Sözlükte “mâlik olmak” anlamındaki mülk kökünden türetilen memlûk “mâlik olunan şey” demektir. Çeşitli İslâm ülkelerinde memlûk yerine gulâm ve Kuzey Afrika’da abîd kelimeleri kullanılmıştır. Endülüs’te özel muhafız birliklerinin hemen tamamını oluşturan Slav kökenli paralı askerlere verilen sakâlibe adı da “memluk” anlamındadır.
Muhafız birliklerinde görev yapan, kendilerine has içtimaî ve hukukî statüye sahip memlükler bir tür profesyonel asker niteliğinde İslâm toplumuna girmişler ve zamanla siyasî iktidarları ele geçiren bir güç halini almışlardır. Bunu gerçekleştirirken köle olmalarını yadırgamamışlar, hatta ulaştıkları konumu bir eleme ve seçilme sonucunda elde ettikleri için memlük kimliğini bir imtiyaz ve asalet belirtisi olarak görmüşlerdir. Memlûk sınıfının ortaya çıkışında bazı önemli kriterler bulunmaktadır. Bunların başta geleni İslâm âlimlerinin uygun bulduğu kölelik statüsünde ve beyaz ırktan olmaktır. Memlük-ler, genellikle Kafkaslar’dan ve Orta Asya steplerinden gelen ve Türk diye adlandırılan kavimlerden seçilirdi. Etiyopyalı, Batı Afrikalı ve Hintli hadımları memlûk gibi görmek doğru değildir; bunları memlük-lerin hizmetinde bulunan bir unsur olarak değerlendirmek gerekir.
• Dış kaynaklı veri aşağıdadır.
/-! ### setEnc -/

@[simp] theorem setEnc_fix (f : EncState → EncState) : (d.setEnc f).fix = d.fix := rfl
@[simp] theorem setEnc_now (f : EncState → EncState) : (d.setEnc f).now = d.now := rfl
@[simp] theorem setEnc_dict (f : EncState → EncState) : (d.setEnc f).dict = d.dict := rfl
@[simp] theorem setEnc_blobs (f : EncState → EncState) : (d.setEnc f).blobs = d.blobs := rfl
@[simp] theorem setEnc_start (f : EncState → EncState) : (d.setEnc f).start = d.start := rfl
@[simp] theorem setEnc_time (f : EncState → EncState) : (d.setEnc f).time = d.time := rfl
@[simp] theorem setEnc_caps (f : EncState → EncState) : (d.setEnc f).caps = d.caps := rfl
@[simp] theorem setEnc_trigs (f : EncState → EncState) : (d.setEnc f).trigs = d.trigs := rfl
@[simp] theorem setEnc_streams (f : EncState → EncState) : (d.setEnc f).streams = d.streams := rfl
@[simp] theorem setEnc_stills (f : EncState → EncState) : (d.setEnc f).stills = d.stills := rfl
@[simp] theorem setEnc_layers (f : EncState → EncState) : (d.setEnc f).layers = d.layers := rfl
@[simp] theorem setEnc_chkFresh (f : EncState → EncState) : (d.setEnc f).chkFresh = d.chkFresh := rfl
@[simp] theorem setEnc_prism (f : EncState → EncState) : (d.setEnc f).prism = d.prism := rfl
@[simp] theorem setEnc_sense (f : EncState → EncState) : (d.setEnc f).sense = d.sense := rfl
@[simp] theorem setEnc_withy (f : EncState → EncState) : (d.setEnc f).withy = d.withy := rfl
@[simp] theorem setEnc_pair (f : EncState → EncState) : (d.setEnc f).pair = d.pair := rfl
@[simp] theorem setEnc_paths (f : EncState → EncState) : (d.setEnc f).paths = d.paths := rfl
@[simp] theorem setEnc_tile (f : EncState → EncState) : (d.setEnc f).tile = d.tile := rfl
@[simp] theorem setEnc_ldl (f : EncState → EncState) : (d.setEnc f).ldl = d.ldl := rfl
@[simp] theorem setEnc_ledger (f : EncState → EncState) : (d.setEnc f).ledger = d.ledger := rfl
@[simp] theorem setEnc_pliuk (f : EncState → EncState) : (d.setEnc f).pliuk = d.pliuk := rfl
@[simp] theorem setEnc_integ (f : EncState → EncState) : (d.setEnc f).integ = d.integ := rfl
@[simp] theorem setEnc_dram (f : EncState → EncState) : (d.setEnc f).dram = d.dram := rfl
@[simp] theorem setEnc_cuHolder (f : EncState → EncState) : (d.setEnc f).cuHolder = d.cuHolder := rfl
@[simp] theorem setEnc_flash (f : EncState → EncState) : (d.setEnc f).flash = d.flash := rfl
@[simp] theorem setEnc_update (f : EncState → EncState) : (d.setEnc f).update = d.update := rfl
@[simp] theorem setEnc_free (f : EncState → EncState) : (d.setEnc f).free = d.free := rfl
@[simp] theorem setEnc_out (f : EncState → EncState) : (d.setEnc f).out = d.out := rfl
@[simp] theorem setEnc_events (f : EncState → EncState) : (d.setEnc f).events = d.events := rfl
@[simp] theorem setEnc_obj (f : EncState → EncState) (j : Nat) : (d.setEnc f).obj j = d.obj j := rfl
@[simp] theorem setEnc_blob (f : EncState → EncState) (j : Nat) : (d.setEnc f).blob j = d.blob j := rfl
@[simp] theorem setEnc_pers (f : EncState → EncState) : (d.setEnc f).pers = d.pers := rfl
@[simp] theorem setEnc_isTile (f : EncState → EncState) : (d.setEnc f).isTile = d.isTile := rfl
@[simp] theorem setEnc_isSender (f : EncState → EncState) : (d.setEnc f).isSender = d.isSender := rfl

/-! ### setTile -/

@[simp] theorem setTile_fix (f : TileSt → TileSt) : (d.setTile f).fix = d.fix := rfl
@[simp] theorem setTile_now (f : TileSt → TileSt) : (d.setTile f).now = d.now := rfl
@[simp] theorem setTile_dict (f : TileSt → TileSt) : (d.setTile f).dict = d.dict := rfl
@[simp] theorem setTile_blobs (f : TileSt → TileSt) : (d.setTile f).blobs = d.blobs := rfl
@[simp] theorem setTile_start (f : TileSt → TileSt) : (d.setTile f).start = d.start := rfl
@[simp] theorem setTile_time (f : TileSt → TileSt) : (d.setTile f).time = d.time := rfl
@[simp] theorem setTile_caps (f : TileSt → TileSt) : (d.setTile f).caps = d.caps := rfl
@[simp] theorem setTile_trigs (f : TileSt → TileSt) : (d.setTile f).trigs = d.trigs := rfl
@[simp] theorem setTile_streams (f : TileSt → TileSt) : (d.setTile f).streams = d.streams := rfl
@[simp] theorem setTile_stills (f : TileSt → TileSt) : (d.setTile f).stills = d.stills := rfl
@[simp] theorem setTile_layers (f : TileSt → TileSt) : (d.setTile f).layers = d.layers := rfl
@[simp] theorem setTile_enc (f : TileSt → TileSt) : (d.setTile f).enc = d.enc := rfl
@[simp] theorem setTile_chkFresh (f : TileSt → TileSt) : (d.setTile f).chkFresh = d.chkFresh := rfl
@[simp] theorem setTile_prism (f : TileSt → TileSt) : (d.setTile f).prism = d.prism := rfl
@[simp] theorem setTile_sense (f : TileSt → TileSt) : (d.setTile f).sense = d.sense := rfl
@[simp] theorem setTile_withy (f : TileSt → TileSt) : (d.setTile f).withy = d.withy := rfl
@[simp] theorem setTile_pair (f : TileSt → TileSt) : (d.setTile f).pair = d.pair := rfl
@[simp] theorem setTile_paths (f : TileSt → TileSt) : (d.setTile f).paths = d.paths := rfl
@[simp] theorem setTile_ldl (f : TileSt → TileSt) : (d.setTile f).ldl = d.ldl := rfl
@[simp] theorem setTile_ledger (f : TileSt → TileSt) : (d.setTile f).ledger = d.ledger := rfl
@[simp] theorem setTile_pliuk (f : TileSt → TileSt) : (d.setTile f).pliuk = d.pliuk := rfl
@[simp] theorem setTile_integ (f : TileSt → TileSt) : (d.setTile f).integ = d.integ := rfl
@[simp] theorem setTile_dram (f : TileSt → TileSt) : (d.setTile f).dram = d.dram := rfl
@[simp] theorem setTile_cuHolder (f : TileSt → TileSt) : (d.setTile f).cuHolder = d.cuHolder := rfl
@[simp] theorem setTile_flash (f : TileSt → TileSt) : (d.setTile f).flash = d.flash := rfl
@[simp] theorem setTile_update (f : TileSt → TileSt) : (d.setTile f).update = d.update := rfl
@[simp] theorem setTile_free (f : TileSt → TileSt) : (d.setTile f).free = d.free := rfl
@[simp] theorem setTile_out (f : TileSt → TileSt) : (d.setTile f).out = d.out := rfl
@[simp] theorem setTile_events (f : TileSt → TileSt) : (d.setTile f).events = d.events := rfl
@[simp] theorem setTile_obj (f : TileSt → TileSt) (j : Nat) : (d.setTile f).obj j = d.obj j := rfl
@[simp] theorem setTile_blob (f : TileSt → TileSt) (j : Nat) : (d.setTile f).blob j = d.blob j := rfl
@[simp] theorem setTile_pers (f : TileSt → TileSt) : (d.setTile f).pers = d.pers := rfl
@[simp] theorem setTile_isTile (f : TileSt → TileSt) : (d.setTile f).isTile = d.isTile := rfl
@[simp] theorem setTile_isSender (f : TileSt → TileSt) : (d.setTile f).isSender = d.isSender := rfl

/-! ### setLdl -/

@[simp] theorem setLdl_fix (f : LdlSt → LdlSt) : (d.setLdl f).fix = d.fix := rfl
@[simp] theorem setLdl_now (f : LdlSt → LdlSt) : (d.setLdl f).now = d.now := rfl
@[simp] theorem setLdl_dict (f : LdlSt → LdlSt) : (d.setLdl f).dict = d.dict := rfl
@[simp] theorem setLdl_blobs (f : LdlSt → LdlSt) : (d.setLdl f).blobs = d.blobs := rfl
@[simp] theorem setLdl_start (f : LdlSt → LdlSt) : (d.setLdl f).start = d.start := rfl
@[simp] theorem setLdl_time (f : LdlSt → LdlSt) : (d.setLdl f).time = d.time := rfl
@[simp] theorem setLdl_caps (f : LdlSt → LdlSt) : (d.setLdl f).caps = d.caps := rfl
@[simp] theorem setLdl_trigs (f : LdlSt → LdlSt) : (d.setLdl f).trigs = d.trigs := rfl
@[simp] theorem setLdl_streams (f : LdlSt → LdlSt) : (d.setLdl f).streams = d.streams := rfl
@[simp] theorem setLdl_stills (f : LdlSt → LdlSt) : (d.setLdl f).stills = d.stills := rfl
@[simp] theorem setLdl_layers (f : LdlSt → LdlSt) : (d.setLdl f).layers = d.layers := rfl
@[simp] theorem setLdl_enc (f : LdlSt → LdlSt) : (d.setLdl f).enc = d.enc := rfl
@[simp] theorem setLdl_chkFresh (f : LdlSt → LdlSt) : (d.setLdl f).chkFresh = d.chkFresh := rfl
@[simp] theorem setLdl_prism (f : LdlSt → LdlSt) : (d.setLdl f).prism = d.prism := rfl
@[simp] theorem setLdl_sense (f : LdlSt → LdlSt) : (d.setLdl f).sense = d.sense := rfl
@[simp] theorem setLdl_withy (f : LdlSt → LdlSt) : (d.setLdl f).withy = d.withy := rfl
@[simp] theorem setLdl_pair (f : LdlSt → LdlSt) : (d.setLdl f).pair = d.pair := rfl
@[simp] theorem setLdl_paths (f : LdlSt → LdlSt) : (d.setLdl f).paths = d.paths := rfl
@[simp] theorem setLdl_tile (f : LdlSt → LdlSt) : (d.setLdl f).tile = d.tile := rfl
@[simp] theorem setLdl_ledger (f : LdlSt → LdlSt) : (d.setLdl f).ledger = d.ledger := rfl
@[simp] theorem setLdl_pliuk (f : LdlSt → LdlSt) : (d.setLdl f).pliuk = d.pliuk := rfl
@[simp] theorem setLdl_integ (f : LdlSt → LdlSt) : (d.setLdl f).integ = d.integ := rfl
@[simp] theorem setLdl_dram (f : LdlSt → LdlSt) : (d.setLdl f).dram = d.dram := rfl
@[simp] theorem setLdl_cuHolder (f : LdlSt → LdlSt) : (d.setLdl f).cuHolder = d.cuHolder := rfl
@[simp] theorem setLdl_flash (f : LdlSt → LdlSt) : (d.setLdl f).flash = d.flash := rfl
@[simp] theorem setLdl_update (f : LdlSt → LdlSt) : (d.setLdl f).update = d.update := rfl
@[simp] theorem setLdl_free (f : LdlSt → LdlSt) : (d.setLdl f).free = d.free := rfl
@[simp] theorem setLdl_out (f : LdlSt → LdlSt) : (d.setLdl f).out = d.out := rfl
@[simp] theorem setLdl_events (f : LdlSt → LdlSt) : (d.setLdl f).events = d.events := rfl
@[simp] theorem setLdl_obj (f : LdlSt → LdlSt) (j : Nat) : (d.setLdl f).obj j = d.obj j := rfl
@[simp] theorem setLdl_blob (f : LdlSt → LdlSt) (j : Nat) : (d.setLdl f).blob j = d.blob j := rfl
@[simp] theorem setLdl_pers (f : LdlSt → LdlSt) : (d.setLdl f).pers = d.pers := rfl
@[simp] theorem setLdl_isTile (f : LdlSt → LdlSt) : (d.setLdl f).isTile = d.isTile := rfl
@[simp] theorem setLdl_isSender (f : LdlSt → LdlSt) : (d.setLdl f).isSender = d.isSender := rfl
Hz. Peygamber ve Hulefâ-yi Râşidîn devrinde İslâm ordusu Arap asıllı askerlerden meydana geliyordu. Fetihlerle birlikte Araplar dışında İslâm’a girenlerin sayısında hızlı bir artış görüldü. Yeni müs-lüman olanlardan İranlılar ve Kıptîler gönüllü veya ücretii asker konumunda orduya katıldılar. Emevîler döneminde başta Türk, Berberî ve İranlılar olmak üzere Arap dışı müslüman askerlerin sayısı daha da arttı. Emevîler için en önemli asker kaynağı Horasan’dı. Öncelikle sınır boylarında yaşayanlar büyük ölçüde müslü-manların tarafına geçmişler ve “mevâlî” sıfatıyla Arap ordularına katılmışlardı. Ancak ordunun kumanda kademesinde Araplar yer alıyor ve mevâlî statüsünde bulunanlar onların kendilerine ikinci sınıf insan gözüyle bakmasını kabullenemiyordu. Basra Valisi Ubeydullah b. Ziyâd, 54 (674) yılında Buhara seferinden dönerken beraberinde getirdiği 2000 kişilik bir Türk birliğini Basra’ya yerleştirmişti. Kuteybe b. Müslim’in emrindeki 12.000 askerin de yaklaşık7000 kadarı çoğunluğu Türk olmak üzere Arap dışı rnüslümanlardan oluşuyordu. Diğer taraftan Velîd b. Abdülmelik zamanında gerçekleştirilen Kuzey Afrika ve Endülüs’teki fetihlerden sonra İslâm ordusunda yer alan Berberi asıllı askerlerin sayısı da çok artmıştı.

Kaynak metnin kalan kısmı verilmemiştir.